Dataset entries
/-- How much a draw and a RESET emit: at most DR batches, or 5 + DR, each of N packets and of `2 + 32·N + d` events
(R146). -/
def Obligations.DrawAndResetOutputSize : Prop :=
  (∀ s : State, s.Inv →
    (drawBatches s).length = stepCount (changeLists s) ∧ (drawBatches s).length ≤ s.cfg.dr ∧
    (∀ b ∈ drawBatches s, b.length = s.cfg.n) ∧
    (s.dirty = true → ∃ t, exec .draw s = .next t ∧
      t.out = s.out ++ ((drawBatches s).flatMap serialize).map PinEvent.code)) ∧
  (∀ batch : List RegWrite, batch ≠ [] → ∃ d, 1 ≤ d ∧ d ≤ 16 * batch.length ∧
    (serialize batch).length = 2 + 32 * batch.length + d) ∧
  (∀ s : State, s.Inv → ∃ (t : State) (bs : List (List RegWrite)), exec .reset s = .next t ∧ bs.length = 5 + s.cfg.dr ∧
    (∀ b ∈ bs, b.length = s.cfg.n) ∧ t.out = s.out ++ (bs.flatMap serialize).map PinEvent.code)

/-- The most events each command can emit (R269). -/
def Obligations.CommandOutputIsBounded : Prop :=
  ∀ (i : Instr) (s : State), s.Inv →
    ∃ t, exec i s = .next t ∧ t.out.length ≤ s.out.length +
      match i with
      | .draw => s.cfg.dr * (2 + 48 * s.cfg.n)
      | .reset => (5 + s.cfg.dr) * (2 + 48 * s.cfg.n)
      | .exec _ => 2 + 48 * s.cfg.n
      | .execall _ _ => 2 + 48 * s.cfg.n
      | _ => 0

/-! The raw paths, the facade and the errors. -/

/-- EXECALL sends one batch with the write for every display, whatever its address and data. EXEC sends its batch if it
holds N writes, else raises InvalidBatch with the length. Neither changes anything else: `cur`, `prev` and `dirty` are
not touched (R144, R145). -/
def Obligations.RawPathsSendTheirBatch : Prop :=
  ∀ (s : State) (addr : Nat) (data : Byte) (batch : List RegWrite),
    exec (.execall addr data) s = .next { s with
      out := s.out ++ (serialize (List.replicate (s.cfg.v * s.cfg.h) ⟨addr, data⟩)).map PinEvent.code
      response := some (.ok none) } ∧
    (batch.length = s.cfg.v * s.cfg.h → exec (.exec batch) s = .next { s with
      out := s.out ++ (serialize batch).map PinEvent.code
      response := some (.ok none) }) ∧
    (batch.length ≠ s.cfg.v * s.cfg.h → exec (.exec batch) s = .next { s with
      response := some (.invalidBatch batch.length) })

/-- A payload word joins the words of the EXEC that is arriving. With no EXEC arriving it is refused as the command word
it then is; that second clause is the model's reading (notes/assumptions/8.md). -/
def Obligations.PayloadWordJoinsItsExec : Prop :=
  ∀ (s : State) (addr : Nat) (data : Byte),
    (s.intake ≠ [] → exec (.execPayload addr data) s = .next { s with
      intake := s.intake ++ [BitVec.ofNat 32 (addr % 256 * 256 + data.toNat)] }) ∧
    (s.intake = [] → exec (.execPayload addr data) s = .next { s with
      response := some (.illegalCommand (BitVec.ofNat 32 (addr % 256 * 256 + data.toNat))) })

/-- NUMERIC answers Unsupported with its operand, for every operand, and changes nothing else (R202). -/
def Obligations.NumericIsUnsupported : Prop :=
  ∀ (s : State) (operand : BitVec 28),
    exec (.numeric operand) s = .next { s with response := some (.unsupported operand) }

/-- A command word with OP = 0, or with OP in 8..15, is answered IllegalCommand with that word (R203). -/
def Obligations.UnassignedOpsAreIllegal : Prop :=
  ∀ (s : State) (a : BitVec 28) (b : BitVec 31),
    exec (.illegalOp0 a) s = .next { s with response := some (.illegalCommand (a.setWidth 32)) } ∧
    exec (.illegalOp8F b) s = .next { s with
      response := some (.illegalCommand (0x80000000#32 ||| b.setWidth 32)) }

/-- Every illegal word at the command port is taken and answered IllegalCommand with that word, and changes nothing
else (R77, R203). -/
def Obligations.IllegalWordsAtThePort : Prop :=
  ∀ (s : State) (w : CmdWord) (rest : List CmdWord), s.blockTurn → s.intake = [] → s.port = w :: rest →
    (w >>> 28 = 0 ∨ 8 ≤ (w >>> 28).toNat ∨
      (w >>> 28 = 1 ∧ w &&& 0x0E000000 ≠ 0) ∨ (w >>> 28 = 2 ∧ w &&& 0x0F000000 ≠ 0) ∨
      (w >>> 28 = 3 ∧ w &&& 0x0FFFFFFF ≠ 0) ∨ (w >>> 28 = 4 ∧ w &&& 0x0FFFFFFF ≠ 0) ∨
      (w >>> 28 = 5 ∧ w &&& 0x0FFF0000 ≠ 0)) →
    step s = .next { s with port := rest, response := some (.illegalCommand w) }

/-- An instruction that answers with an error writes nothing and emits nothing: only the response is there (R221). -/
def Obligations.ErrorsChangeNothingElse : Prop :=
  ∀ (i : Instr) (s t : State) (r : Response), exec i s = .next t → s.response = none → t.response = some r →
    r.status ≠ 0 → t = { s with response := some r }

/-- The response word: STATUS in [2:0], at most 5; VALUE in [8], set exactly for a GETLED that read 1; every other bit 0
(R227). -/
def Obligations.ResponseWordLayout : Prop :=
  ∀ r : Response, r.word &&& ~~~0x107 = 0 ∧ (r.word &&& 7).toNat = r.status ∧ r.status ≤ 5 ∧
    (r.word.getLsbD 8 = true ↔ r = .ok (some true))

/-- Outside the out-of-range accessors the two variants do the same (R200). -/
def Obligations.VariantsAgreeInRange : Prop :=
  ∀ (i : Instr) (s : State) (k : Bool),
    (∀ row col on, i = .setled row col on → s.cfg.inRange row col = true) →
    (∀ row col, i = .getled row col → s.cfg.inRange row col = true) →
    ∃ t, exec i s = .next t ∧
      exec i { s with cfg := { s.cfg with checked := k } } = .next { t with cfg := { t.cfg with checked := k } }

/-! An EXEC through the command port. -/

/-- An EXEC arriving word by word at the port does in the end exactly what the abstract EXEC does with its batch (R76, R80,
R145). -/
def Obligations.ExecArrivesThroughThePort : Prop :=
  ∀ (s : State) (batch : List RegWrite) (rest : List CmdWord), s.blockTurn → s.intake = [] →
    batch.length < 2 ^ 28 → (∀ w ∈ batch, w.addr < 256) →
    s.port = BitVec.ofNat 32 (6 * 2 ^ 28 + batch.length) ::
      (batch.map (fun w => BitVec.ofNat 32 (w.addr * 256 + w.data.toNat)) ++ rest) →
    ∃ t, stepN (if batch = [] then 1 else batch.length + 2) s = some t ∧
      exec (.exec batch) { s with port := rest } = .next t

==

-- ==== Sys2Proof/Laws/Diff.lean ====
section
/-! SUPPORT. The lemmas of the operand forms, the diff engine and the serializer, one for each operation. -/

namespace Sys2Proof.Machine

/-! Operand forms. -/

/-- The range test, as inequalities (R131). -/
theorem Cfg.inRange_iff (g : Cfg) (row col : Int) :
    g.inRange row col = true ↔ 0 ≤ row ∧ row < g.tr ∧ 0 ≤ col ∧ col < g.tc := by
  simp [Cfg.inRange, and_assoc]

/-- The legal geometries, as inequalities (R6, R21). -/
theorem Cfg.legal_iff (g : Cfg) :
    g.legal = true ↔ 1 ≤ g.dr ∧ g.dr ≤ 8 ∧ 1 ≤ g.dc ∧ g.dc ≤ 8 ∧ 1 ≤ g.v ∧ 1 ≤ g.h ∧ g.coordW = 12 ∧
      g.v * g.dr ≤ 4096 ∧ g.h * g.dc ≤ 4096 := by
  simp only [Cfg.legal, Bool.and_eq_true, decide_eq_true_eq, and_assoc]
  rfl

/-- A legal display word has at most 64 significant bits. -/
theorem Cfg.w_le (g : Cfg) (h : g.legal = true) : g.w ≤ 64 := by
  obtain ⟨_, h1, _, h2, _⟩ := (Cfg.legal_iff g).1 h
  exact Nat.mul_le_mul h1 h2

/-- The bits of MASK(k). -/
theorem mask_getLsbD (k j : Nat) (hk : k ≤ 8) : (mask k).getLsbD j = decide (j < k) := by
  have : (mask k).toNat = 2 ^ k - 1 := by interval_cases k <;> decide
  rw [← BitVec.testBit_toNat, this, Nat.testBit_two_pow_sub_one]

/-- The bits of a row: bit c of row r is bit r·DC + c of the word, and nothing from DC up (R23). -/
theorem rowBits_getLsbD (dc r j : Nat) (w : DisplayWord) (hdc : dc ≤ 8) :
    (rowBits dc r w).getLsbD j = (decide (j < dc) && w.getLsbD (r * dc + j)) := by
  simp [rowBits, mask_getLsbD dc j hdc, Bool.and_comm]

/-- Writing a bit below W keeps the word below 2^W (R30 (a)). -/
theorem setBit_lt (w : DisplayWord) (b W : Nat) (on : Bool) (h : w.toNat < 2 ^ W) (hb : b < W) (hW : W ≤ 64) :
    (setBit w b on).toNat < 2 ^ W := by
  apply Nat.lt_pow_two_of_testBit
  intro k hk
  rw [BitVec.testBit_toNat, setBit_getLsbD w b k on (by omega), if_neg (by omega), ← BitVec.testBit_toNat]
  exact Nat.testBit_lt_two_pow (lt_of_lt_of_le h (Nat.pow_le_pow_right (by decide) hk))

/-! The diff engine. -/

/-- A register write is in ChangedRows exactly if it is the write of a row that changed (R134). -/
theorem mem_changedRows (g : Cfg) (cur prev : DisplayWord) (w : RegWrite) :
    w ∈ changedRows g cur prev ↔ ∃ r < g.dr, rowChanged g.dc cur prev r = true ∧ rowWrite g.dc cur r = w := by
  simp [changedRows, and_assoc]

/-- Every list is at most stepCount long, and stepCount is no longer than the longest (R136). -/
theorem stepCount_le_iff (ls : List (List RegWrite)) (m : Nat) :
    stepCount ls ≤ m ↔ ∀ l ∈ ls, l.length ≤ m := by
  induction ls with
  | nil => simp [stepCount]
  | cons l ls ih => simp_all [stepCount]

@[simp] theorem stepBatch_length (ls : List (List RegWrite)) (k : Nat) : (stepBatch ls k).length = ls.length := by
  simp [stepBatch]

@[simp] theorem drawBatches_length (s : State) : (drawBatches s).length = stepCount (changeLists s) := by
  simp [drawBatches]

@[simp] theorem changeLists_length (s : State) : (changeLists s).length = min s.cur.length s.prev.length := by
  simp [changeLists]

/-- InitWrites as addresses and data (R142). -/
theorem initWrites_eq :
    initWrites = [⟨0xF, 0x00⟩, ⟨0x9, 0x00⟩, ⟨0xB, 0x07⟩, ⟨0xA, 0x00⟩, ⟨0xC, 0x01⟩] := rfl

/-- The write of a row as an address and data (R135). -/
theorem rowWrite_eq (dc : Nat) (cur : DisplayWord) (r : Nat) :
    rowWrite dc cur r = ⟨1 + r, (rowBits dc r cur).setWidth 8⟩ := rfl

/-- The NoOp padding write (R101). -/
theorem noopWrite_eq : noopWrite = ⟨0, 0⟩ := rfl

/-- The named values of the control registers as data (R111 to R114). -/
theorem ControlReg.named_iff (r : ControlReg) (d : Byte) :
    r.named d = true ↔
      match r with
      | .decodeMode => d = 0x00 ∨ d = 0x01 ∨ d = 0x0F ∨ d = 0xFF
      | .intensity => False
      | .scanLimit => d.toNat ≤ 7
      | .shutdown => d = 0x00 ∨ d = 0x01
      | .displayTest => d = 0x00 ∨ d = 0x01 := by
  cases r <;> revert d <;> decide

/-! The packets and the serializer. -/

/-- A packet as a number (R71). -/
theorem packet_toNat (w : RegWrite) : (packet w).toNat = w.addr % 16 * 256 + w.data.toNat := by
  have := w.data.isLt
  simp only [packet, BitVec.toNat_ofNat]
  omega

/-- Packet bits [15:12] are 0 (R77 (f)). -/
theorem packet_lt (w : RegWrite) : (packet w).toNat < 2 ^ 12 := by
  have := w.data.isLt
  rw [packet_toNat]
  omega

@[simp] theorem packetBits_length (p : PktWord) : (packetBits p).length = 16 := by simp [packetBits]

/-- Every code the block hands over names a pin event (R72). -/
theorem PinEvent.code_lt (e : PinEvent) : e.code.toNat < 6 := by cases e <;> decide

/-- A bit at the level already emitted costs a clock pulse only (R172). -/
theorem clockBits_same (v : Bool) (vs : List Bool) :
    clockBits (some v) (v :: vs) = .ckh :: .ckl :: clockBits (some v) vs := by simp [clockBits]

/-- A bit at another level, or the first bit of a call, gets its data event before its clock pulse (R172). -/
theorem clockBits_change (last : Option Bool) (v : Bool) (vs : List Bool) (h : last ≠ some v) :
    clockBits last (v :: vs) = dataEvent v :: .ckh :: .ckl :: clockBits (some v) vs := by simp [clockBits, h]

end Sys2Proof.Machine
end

TASK BRIEF: Show the lines of the records above that mention "setWidth".

ANSWER SECTION:
    exec (.illegalOp0 a) s = .next { s with response := some (.illegalCommand (a.setWidth 32)) } ∧
      response := some (.illegalCommand (0x80000000#32 ||| b.setWidth 32)) }
    rowWrite dc cur r = ⟨1 + r, (rowBits dc r cur).setWidth 8⟩ := rfl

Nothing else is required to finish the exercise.